В двери сунулся тот самый мальчишка, который ночью был у меня в гостях.
— Ты что, Яша? Чего это у тебя в руках?
— Птичик.
— Какой еще птичик?
— А я не знаю… Из гнезда, наверно, выпал. Не ест, не пьет. Больной, что ли? Испугался. Вон как сердце бьется! — И мальчишка приложил комочек пуха и перьев к своему уху.
— Брось, брось сейчас. Фу, какая бескультурность! На нем, наверное, букашки… Зараза! — Правильные черты вожатой исказила гримаса отвращения, и она мгновенно вытолкнула мальчишку, захлопнув дверь в живой уголок.
Но дверь почему-то отскочила и стукнула ее пониже спины. Это обезьянка просунула в щель ивовый прутик, отчего дверь и спружинила.
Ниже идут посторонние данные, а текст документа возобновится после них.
-- ==== Sys2Proof/Safety.lean ====
section
/-! DEFINITION. The terms claims use: the invariants of R44, rounding to a real number (R8), the properties of R9, and runs of commands. -/

namespace Sys2Proof.Machine

/-! ## Written entries and the invariants of R44 -/

/-- Exactly the entries `0 .. n-1` are written (R60). -/
def WrittenBelow {α : Type} (m : Mem α) (n : Nat) : Prop := ∀ i, (m.read i).isSome = true ↔ i < n

/-- Every memory is in its canonical form. -/
structure MemsWf (s : State) : Prop where
  ti   : s.ti.wf
  tq   : s.tq.wf
  h    : s.h.wf
  hist : s.hist.wf
  abuf : s.abuf.wf

/-- R44 (a): what an unconfigured core holds (R22). -/
structure Unconfigured (s : State) : Prop where
  mode  : s.mode = .carrier
  ch    : s.ch = 0
  firen : s.firen = false
  freq  : s.freq = 0
  srate : s.srate = 0
  ratio : s.ratio = 0
  tlen  : s.tlen = 0
  phase : s.phase = 0
  fcut  : s.fcut = 0
  wr    : s.wr = 0
  afill : s.afill = 0
  ti    : s.ti = []
  tq    : s.tq = []
  h     : s.h = []
  hist  : s.hist = []
  abuf  : s.abuf = []

/-- R44 (b), with R26 and R42: what a configured core holds. -/
structure Configured (I : Impl) (s : State) : Prop where
  combo    : legalCombo s.mode s.ch s.firen = true
  tlen_lo  : 2 ≤ s.tlen.toNat
  tlen_hi  : s.tlen.toNat ≤ I.tblMax
  phase_lt : s.phase.toNat < s.tlen.toNat
  ti       : WrittenBelow s.ti s.tlen.toNat
  tq_iq    : s.mode = .iq → WrittenBelow s.tq s.tlen.toNat
  tq_none  : s.mode ≠ .iq → s.tq = []

/-- R44 (c), with R62 and R63: the filter when it is present. -/
structure FilterPresent (I : Impl) (s : State) : Prop where
  cfgv  : s.cfgv = true
  mode  : s.mode = .am
  h     : WrittenBelow s.h I.nh
  hist  : WrittenBelow s.hist I.len
  wr_lt : s.wr.toNat < I.len

/-- The filter when it is absent (R32, R130). -/
structure FilterAbsent (s : State) : Prop where
  h    : s.h = []
  hist : s.hist = []
  wr   : s.wr = 0

/-- The invariants of R44, (a) to (f), with the canonical form of the memories. -/
structure Inv (I : Impl) (s : State) : Prop where
  mems         : MemsWf s
  unconfigured : s.cfgv = false → Unconfigured s
  configured   : s.cfgv = true → Configured I s
  filterOn     : s.firen = true → FilterPresent I s
  filterOff    : s.firen = false → FilterAbsent s
  afill_le     : s.afill.toNat ≤ I.abufMax
  abuf         : WrittenBelow s.abuf s.afill.toNat
  afill_mode   : 0 < s.afill.toNat → s.mode ≠ .carrier
  noFault      : s.fault = false → s.errcode = 0
  power        : s.pwrv = true → fle32 0 s.txp = true ∧ fle32 s.txp one32 = true

/-! ## Rounding, comparison, the numerics functions -/

/-- From this magnitude on a number rounds to an infinity: the largest finite number and half a unit in its last place. -/
noncomputable def Fmt.overflowAt (F : Fmt) : ℝ :=
  ((2 : ℝ) ^ (F.fb + 2) - 1) * (2 : ℝ) ^ (F.emin + (2 ^ F.eb : Nat) - 4)

/-- `r` is the real `x`, not zero, rounded once to nearest, ties to even, with IEEE 754 overflow, and the sign of `x` (R8). -/
structure Fmt.Rounds (F : Fmt) (x : ℝ) (r : Nat) : Prop where
  sign     : F.sign r = decide (x < 0)
  overflow : F.overflowAt ≤ |x| → F.mag r = F.infMag
  finite   : |x| < F.overflowAt → F.finite r = true
  nearest  : |x| < F.overflowAt → ∀ y, F.finite y = true → |F.real r - x| ≤ |F.real y - x|
  even     : |x| < F.overflowAt → ∀ y, F.finite y = true → F.real y ≠ F.real r →
    |F.real r - x| = |F.real y - x| → r % 2 = 0

/-- What a pattern that is no NaN denotes, the infinities among them, as an extended real number: the order IEEE 754 compares in. -/
noncomputable def Fmt.ext (F : Fmt) (bits : Nat) : EReal :=
  match F.unpack bits with
  | .inf neg => if neg then ⊥ else ⊤
  | v => (v.real : EReal)

/-- What a pattern that is no NaN denotes, as an extended real number. -/
noncomputable def ext32 (a : F32) : EReal := f32.ext a.toNat
noncomputable def ext64 (a : F64) : EReal := f64.ext a.toNat

/-- A NaN, quiet or signalling: exponent field all ones and a fraction other than zero. -/
def NanPattern32 (a : F32) : Prop := 0x7F800000 < (a &&& 0x7FFFFFFF#32).toNat
def NanPattern64 (a : F64) : Prop := 0x7FF0000000000000 < (a &&& 0x7FFFFFFFFFFFFFFF#64).toNat

/-- The numerics functions of an implementation have the properties R9 names. -/
def NumericsOk (I : Impl) : Prop := NumericsProps I.sin64 I.cos64

/-! ## Parts of statements -/

/-- The header words of R89, read from the number the word is: `OPC` is `w / 2^24`, `RSV` is `w / 2^8 % 2^16`, `SUB` is `w % 2^8`. -/
def IllegalWord (w : Nat) : Prop :=
  ¬(1 ≤ w / 2 ^ 24 ∧ w / 2 ^ 24 ≤ 9) ∨ w / 2 ^ 8 % 2 ^ 16 ≠ 0 ∨
    (2 ≤ w / 2 ^ 24 ∧ w / 2 ^ 24 ≤ 7 ∧ w % 2 ^ 8 ≠ 0) ∨
    (w / 2 ^ 24 = 1 ∧ (w / 2 ^ 5 % 2 ^ 3 ≠ 0 ∨ w % 2 ^ 2 = 3)) ∨
    (w / 2 ^ 24 = 8 ∧ 0x06 < w % 2 ^ 8) ∨ (w / 2 ^ 24 = 9 ∧ 0x0C < w % 2 ^ 8)

/-- `s` with one response more (R82). -/
def Answered (code : BitVec 8) (d0 d1 : Word) (s : State) : State := { s with rsp := s.rsp ++ [⟨code, d0, d1⟩] }

/-- What fault entry leaves of a state without a fault (R206). -/
def FaultEntered (code : BitVec 8) (s : State) : State :=
  { s with fault := true, errcode := code, rsp := s.rsp ++ [⟨code, 0, 0⟩] }

/-- What the emission of one sample `o` leaves (R112, R151, R156): the phase one further modulo the table length, the over-range warning, the sample sent. -/
def Emitted (o : F32) (s : State) : State :=
  { s with
    phase := BitVec.ofNat 32 ((s.phase.toNat + 1) % s.tlen.toNat)
    ovr := s.ovr || flt32 one32 (fabs32 o)
    out := s.out ++ [o] }

/-- A binary32 quiet NaN (R12): exponent field all ones, top fraction bit set (PRESUMED, log entry 8). -/
def QuietNan (a : F32) : Prop := a &&& 0x7FC00000#32 = 0x7FC00000#32

/-- A choice of NaN results (R12): which quiet NaN the operation numbered `j` answers where it answers one. Log entries 7 and 8. -/
def NanChoice (n : Nat → F32) : Prop := ∀ j, QuietNan (n j)

/-- `s` can produce samples: no fault, configured, power written (R150, R171). -/
structure Ready (s : State) : Prop where
  fault : s.fault = false
  cfgv  : s.cfgv = true
  pwrv  : s.pwrv = true

/-- The carrier tables of `s` are inside their memories and `phase` is inside the table (R44 b). -/
structure PhaseInside (I : Impl) (s : State) : Prop where
  tlen_le  : s.tlen.toNat ≤ I.tblMax
  phase_lt : s.phase.toNat < s.tlen.toNat

/-- `theta(g, k)` of R103, written out with the constants of R10: `((2*pi*g)*k)/FS`, three roundings in that order; `n` is what a NaN result would be. -/
def angle (I : Impl) (n : F64) (g : F32) (k : Nat) : F64 :=
  fdiv64 n (fmul64 n (fmul64 n 0x401921FB54442D18#64 (cvt32to64 n g)) (u2f64 k)) (u2f64 I.fs)

/-- `hit(SIN64(theta(f, k)))` (R104, R105), with `EPS` of R10. -/
def hitAt (I : Impl) (d : Nat) (f : F32) (k : Nat) : Bool :=
  flt64 (fabs64 (I.sin64 (angle I (I.nan64 d) f k))) 0x3E7AD7F29ABCAF48#64

/-- `K` is the least index such that exactly three indices up to it are hits (R104). -/
structure ThirdHit (I : Impl) (d : Nat) (f : F32) (K : Nat) : Prop where
  hit    : hitAt I d f K = true
  before : ((List.range K).filter (hitAt I d f)).length = 2

/-- The legal (`MODE`, `CH`, `FIR_EN`) of R101. -/
def legalCombos : List (BitVec 2 × BitVec 2 × Bool) :=
  [(0, 0, false), (1, 1, false), (1, 1, true), (1, 2, false), (1, 2, true), (2, 2, false)]

/-- A memory holds the list `l` from index 0 on. -/
def Holds {α : Type} (m : Mem α) (l : List α) : Prop := ∀ i < l.length, m.read i = l[i]?

/-- The history holds `ws`, the most recent `L` samples pushed, oldest first (R63): the oldest stands where the next push writes. -/
structure Window (I : Impl) (s : State) (ws : List F32) : Prop where
  length : ws.length = I.len
  entry  : ∀ j < I.len, s.hist.read ((s.wr.toNat + j) % I.len) = ws[j]?

/-- The filter can run (R44 c): coefficients `hs`, history `ws`, cursor inside the history. -/
structure FilterHolds (I : Impl) (s : State) (hs ws : List F32) : Prop where
  taps   : hs.length = I.nh
  coeff  : Holds s.h hs
  window : Window I s ws
  wr_lt  : s.wr.toNat < I.len

/-- The sum of R134 on lists: `hs` the coefficients, `ws` the last `2*NH - 1` samples, oldest first, so that the centre stands at `NH - 1`; the terms `0 .. k-1` from `+0.0` upward. -/
def firRef (n : Nat → F32) (hs ws : List F32) : Nat → F32
  | 0 => 0
  | i + 1 =>
    fadd32 (n (3 * i + 2)) (firRef n hs ws i)
      (fmul32 (n (3 * i + 1)) (hs.getD i 0)
        (fadd32 (n (3 * i)) (ws.getD (hs.length - 1 + i) 0) (ws.getD (hs.length - 1 - i) 0)))

/-- The accumulator of R135 for a constant input whose double is `w`: the terms `0 .. k-1` from `+0.0` upward. -/
def dcRef (n : Nat → F32) (hs : List F32) (w : F32) : Nat → F32
  | 0 => 0
  | i + 1 => fadd32 (n (2 * i + 1)) (dcRef n hs w i) (fmul32 (n (2 * i)) (hs.getD i 0) w)

/-- The state after a push of `x` into the filter (R65, R134): one history entry written, the cursor one further modulo `L`. -/
def Pushed (I : Impl) (x : F32) (s : State) : State :=
  { s with hist := s.hist.write s.wr.toNat x, wr := BitVec.ofNat 32 ((s.wr.toNat + 1) % I.len) }

/-! ## Runs -/

/-- Commands executed one after another (R71), up to the first stop. -/
def execAll : List Instr → State → Result
  | [], s => .next s
  | i :: r, s =>
    match exec i s with
    | .next t => execAll r t
    | o => o

/-- The memory that holds a list from index 0 on. -/
def Mem.ofList {α : Type} (l : List α) : Mem α := Mem.writeFrom [] 0 l

end Sys2Proof.Machine
end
Проказница с злорадным кряканьем запрыгала в клетке. Сконфуженная вожатая вырвала из щели прут и погрозила обезьянке.
— Вы понимаете, — пояснила она свою строгость, — у нас животные очень ценные. Приобретены через зоомагазин за большие суммы… Все прошли карантин, не заразные, чистые… А тут этот непроверенный птичик!
Я хотел сказать о знакомстве с этим добрым мальчишкой, но вожатая сама стала о нем говорить:
— Это тоже выдающийся деятель… Сегодня мы будем слушать на совете дружины, как он рассматривал поющего соловья, ночью один бродил по лесу…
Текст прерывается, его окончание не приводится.